-- ==== Sys2Proof/Machine/State.lean ====
section
/-! DEFINITION. The state of the SCOM engine as plain data (10_state.md R21), what the host gets back
from an operation (60_exceptions.md R201, R202), the reasons a step can stop (R205), and the state
after power-on reset (10_state.md R38). -/

namespace Sys2Proof.Machine

open Sys2Proof

/-- `STATE`: the ten engine states, in the order of their codes 0 to 9. The codes 10 to 15 are never
held (10_state.md R22, R23; log 14). -/
inductive EngineState where
  | waitingForSignal
  | okContinue
  | waitingForAsciiSum
  | waitingForAck
  | inAckTimeoutBuffer
  | waitingForInfoMessage
  | waitingForRepMessage
  | waitingForAnt
  | waitingForMoreAnt
  | connectionClosed
deriving DecidableEq, Repr

/-- `PHASE`: where the session is in its life, in the order of the codes 0 to 4. The codes 5 to 7 are
never held (10_state.md R24; log 14). `opened` is the spec's `OPEN`. -/
inductive Phase where
  | notOpen
  | hsWaitSoh
  | hsVersion
  | hsWaitEtx
  | opened
deriving DecidableEq, Repr

/-- `ACK_CTX`: what the checksum reply that awaits `ACK` was for, in the order of the codes 0 to 2.
Code 3 is never held (10_state.md R33; log 14). -/
inductive AckCtx where
  | data
  | stx
  | info
deriving DecidableEq, Repr

/-- `CFG`: the configuration record (10_state.md R27). -/
structure Cfg where
  /-- `TIMEOUT`, ms. -/
  timeout : U32
  /-- `ACK_TIMEOUT`, ms. -/
  ackTimeout : U32
  /-- `ACK_WAIT`, ms: recognised, no effect. -/
  ackWait : U32
  /-- `ABF_INTERVAL`, ms. -/
  abfInterval : U32
  /-- `REFRESH_INTERVAL`, ms. -/
  refreshInterval : U32
  /-- `MAX_ABF_ATTEMPTS`. -/
  maxAbfAttempts : U8
  /-- `VERSION`. -/
  version : I16
deriving DecidableEq, Repr

/-- A received or emitted Signal (00_scope.md R18). -/
structure Frame where
  seq : I16
  payload : I16
deriving DecidableEq, Repr

/-- `LAST_SENT` (10_state.md R31). -/
structure SentRecord where
  valid : Bool
  seq : I16
  payload : I16
  expected : I16
deriving DecidableEq, Repr

/-- `LAST_RECV` (10_state.md R32). -/
structure RecvRecord where
  valid : Bool
  seq : I16
  payload : I16
deriving DecidableEq, Repr

/-- The contents of an indexed byte store as a list of cells. `INFO_BUF` is the only such store
(10_state.md R34): the engine has no addressable memory (20_memory.md R50). -/
abbrev Memory := List Host.Cell

/-- What an unlisted byte of `INFO_BUF` reads as. The spec gives no value and no rule reads such a
byte (10_state.md R34, R38): DESIGN CHOICE, log 9. -/
def Memory.unlisted : Byte := 0

/-- The one form of a store's contents: indices strictly rising, and no cell that equals what an
unlisted index reads as. -/
def Memory.wf : Memory → Bool
  | [] => true
  | [c] => c.2 != Memory.unlisted
  | c :: d :: m => c.2 != Memory.unlisted && decide (c.1 < d.1) && Memory.wf (d :: m)

/-- The events a `TICK` returns, in the order of their codes 0 to 3 (60_exceptions.md R202). -/
inductive Event where
  | none
  | handshakeOk
  | handshakeFailed
  | connectionClosed
deriving DecidableEq, Repr

/-- The internal conditions, in the order of their codes 1 to 7 (60_exceptions.md R201). -/
inductive Condition where
  | checksumMismatch
  | ackTimeout
  | abfTimeout
  | refreshTimeout
  | attemptsExhausted
  | handshakeTimeout
  | handshakeRejected
deriving DecidableEq, Repr

/-- What an operation returns to the host (10_state.md R36; log 4). -/
inductive Result where
  /-- Before the first operation, and after `OPEN` and `SEND`, which return nothing. -/
  | nothing
  /-- `TICK` (41_engine_core.md R111). -/
  | event (e : Event)
  /-- `READ_LAST` (R133). -/
  | lastPayload (p : Option I16)
  /-- `IS_OPEN` (R134). -/
  | openFlag (b : Bool)
  /-- `READ_STATUS` (R135). -/
  | status (w : BitVec 16)
deriving DecidableEq, Repr

/-- What another agent does: the host issues a word with its clock value and, for `OPEN`, a
configuration record (30_encoding.md R85), or the transport delivers a byte (20_memory.md R53).
The record that comes with an operation other than `OPEN` is not read. -/
inductive Input where
  | host (word : U32) (now : U32) (cfg : Cfg)
  | rxByte (b : Byte)
deriving DecidableEq, Repr

/-- Why a run ends. The first six are the host faults of 60_exceptions.md R205. -/
inductive Fault where
  /-- Code 16. Raised by `SEND` when `PHASE ≠ OPEN` or `STATE ≠ OK_CONTINUE`. Safe: R204, log 15. -/
  | sendNotReady
  /-- Code 17. Raised by `SEND` of an opcode value. Safe: R204, log 15. -/
  | sendReservedPayload
  /-- Code 18. Raised by `OPEN` when `PHASE ≠ NOT_OPEN`. Safe: R204, log 15. -/
  | openWhileActive
  /-- Code 19. Raised by `OPEN` when `VERSION` is an opcode value. Safe: R204, log 15. -/
  | badConfig
  /-- Code 20. Raised by the fetch of a reserved host word. Safe: R204, log 15. -/
  | reservedCommand
  /-- Code 21. Raised by `Decode` with fewer than four bytes; no rule reaches it. Safe: R204. -/
  | framingError
  /-- The model's own: a frame at a (`STATE`, `PHASE`) pair that 41_engine_core.md R126 gives no rule
  and calls unreachable. Raised by the frame rows and `TICK`. Safe: the model stops (log 10). -/
  | noDispatchRule
deriving DecidableEq, Repr

/-- Why an instruction has no meaning. -/
inductive Refusal where
  /-- Raised by `exec` for a row that has no meaning yet. Safe: the model stops. No row is left so. -/
  | notModelled (mnemonic : String)
deriving DecidableEq, Repr

/-- The state (10_state.md R21). The first thirteen fields are the spec's; the last six are the
model's own: the parameters (log 3), the operands of the operation in progress (log 1), what the
last operation returned (logs 4, 5) and the inputs to come (log 2). -/
structure State where
  /-- `STATE` (R22). -/
  state : EngineState
  /-- `PHASE` (R24). -/
  phase : Phase
  /-- `SEQ` (R28). -/
  seq : I16
  /-- `ABF_COUNT` (R29). -/
  abfCount : U8
  /-- `T_MARK` (R30). -/
  tMark : U32
  /-- `CFG` (R27). -/
  cfg : Cfg
  /-- `LAST_SENT` (R31). -/
  lastSent : SentRecord
  /-- `LAST_RECV` (R32). -/
  lastRecv : RecvRecord
  /-- `ACK_CTX` (R33). -/
  ackCtx : AckCtx
  /-- `INFO_BUF` (R34). -/
  infoBuf : Memory
  /-- `INFO_LEN` (R34). -/
  infoLen : Nat
  /-- `RXBUF`, oldest byte first (R35). -/
  rxbuf : List Byte
  /-- `TXLOG`, oldest byte first (R35). -/
  txlog : List Byte
  /-- `RX_DEPTH`, `INFO_MAX`, `INFO_FRAMING`: nothing writes them (00_scope.md R11 to R13). -/
  params : Params
  /-- The clock operand of the operation in progress (41_engine_core.md R115). -/
  now : U32
  /-- The configuration operand of the operation in progress (42_handshake.md R140). -/
  openCfg : Cfg
  /-- What the last operation returned (R36). -/
  result : Result
  /-- The conditions the last `TICK` met, in order (60_exceptions.md R201). -/
  conds : List Condition
  /-- The inputs that have not happened yet, the next one first. -/
  inbox : List Input
deriving DecidableEq, Repr

/-- The configuration record at reset. The spec leaves every field unspecified and no rule reads it
before `OPEN` writes it (10_state.md R38): DESIGN CHOICE, log 6. -/
def Cfg.zero : Cfg :=
  { timeout := 0, ackTimeout := 0, ackWait := 0, abfInterval := 0, refreshInterval := 0,
    maxAbfAttempts := 0, version := 0 }

/-- The machine right after power-on reset (10_state.md R38, 70_reset_and_hazards.md R221). The
fields of the invalid records (logs 7, 8) and of `CFG` (log 6) are DESIGN CHOICE. -/
def State.reset : State :=
  { state := .connectionClosed
    phase := .notOpen
    seq := 0
    abfCount := 0
    tMark := 0
    cfg := Cfg.zero
    lastSent := { valid := false, seq := 0, payload := 0, expected := 0 }
    lastRecv := { valid := false, seq := 0, payload := 0 }
    ackCtx := .data
    infoBuf := []
    infoLen := 0
    rxbuf := []
    txlog := []
    params := Config.params
    now := 0
    openCfg := Cfg.zero
    result := .nothing
    conds := []
    inbox := [] }

end Sys2Proof.Machine
end

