-- ==== Sys2Proof/Machine/Step.lean ====
section
/-! DEFINITION. One step of the machine: the next input happens, whole (00_scope.md R17). -/

namespace Sys2Proof.Machine

open Sys2Proof

/-- One atomic step (00_scope.md R17, 20_memory.md R61): an operation of the host, a byte from the
transport, or, with no input left, nothing (41_engine_core.md R110). -/
def step (s : State) : Host.Outcome State Fault Refusal :=
  match fetch s with
  | .between t => .next t
  | .run i t => exec i t
  | .stop f => hostFault f

/-- `s` with the instruction whose bits are `w` as the one the very next step runs (log 13). -/
def State.withFetchWord (s : State) (_nbits w : Nat) : State := placeWord s (BitVec.ofNat 32 w)

end Sys2Proof.Machine
end

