-- ==== Sys2Proof/Word.lean ====
section
/-! DEFINITION. The words of the TK-880 and their plainest arithmetic (spec/00_scope.md R6, R11). -/

namespace Sys2Proof

/-- A byte; memory is little-endian (R6). -/
abbrev Byte := BitVec 8
/-- A 32-bit word: FP32 elements, e and j registers, most CSRs. -/
abbrev W32 := BitVec 32
/-- A 64-bit word: general and coordinate registers, addresses. -/
abbrev W64 := BitVec 64
/-- A vector register (R97). -/
abbrev V1024 := BitVec 1024
/-- A lane mask, one bit for each byte lane (R97). -/
abbrev K128 := BitVec 128

/-- A table keyed by numbers: keys rise strictly and no entry holds the table's default value. -/
abbrev SMap (α : Type) := List (Nat × α)

/-- The bits hi:lo of a number (R6), as a field of n = hi - lo + 1 bits. -/
def fld (w lo n : Nat) : Nat := w / 2 ^ lo % 2 ^ n

/-- SignExtend of an n-bit number to an integer (R11). -/
def sext (x n : Nat) : Int := if x % 2 ^ n < 2 ^ (n - 1) then (x % 2 ^ n : Nat) else (x % 2 ^ n : Nat) - (2 ^ n : Nat)

/-- The low 64 bits of an integer. -/
def w64 (i : Int) : W64 := BitVec.ofInt 64 i

end Sys2Proof
end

◆ Task goal ◆
Copy out only the lines of the records above from the one with "unlisted index reads as. -/" through the one with "What another agent", exactly as they stand, both included.

◆ Output for this task ◆
unlisted index reads as. -/
def Memory.wf : Memory → Bool
  | [] => true
  | [c] => c.2 != Memory.unlisted
  | c :: d :: m => c.2 != Memory.unlisted && decide (c.1 < d.1) && Memory.wf (d :: m)

/-- The events a `TICK` returns, in the order of their codes 0 to 3 (60_exceptions.md R202). -/
inductive Event where
  | none
  | handshakeOk
  | handshakeFailed
  | connectionClosed
deriving DecidableEq, Repr

/-- The internal conditions, in the order of their codes 1 to 7 (60_exceptions.md R201). -/
inductive Condition where
  | checksumMismatch
  | ackTimeout
  | abfTimeout
  | refreshTimeout
  | attemptsExhausted
  | handshakeTimeout
  | handshakeRejected
deriving DecidableEq, Repr

/-- What an operation returns to the host (10_state.md R36; log 4). -/
inductive Result where
  /-- Before the first operation, and after `OPEN` and `SEND`, which return nothing. -/
  | nothing
  /-- `TICK` (41_engine_core.md R111). -/
  | event (e : Event)
  /-- `READ_LAST` (R133). -/
  | lastPayload (p : Option I16)
  /-- `IS_OPEN` (R134). -/
  | openFlag (b : Bool)
  /-- `READ_STATUS` (R135). -/
  | status (w : BitVec 16)
deriving DecidableEq, Repr

/-- What another agent does: the host issues a word with its clock value and, for `OPEN`, a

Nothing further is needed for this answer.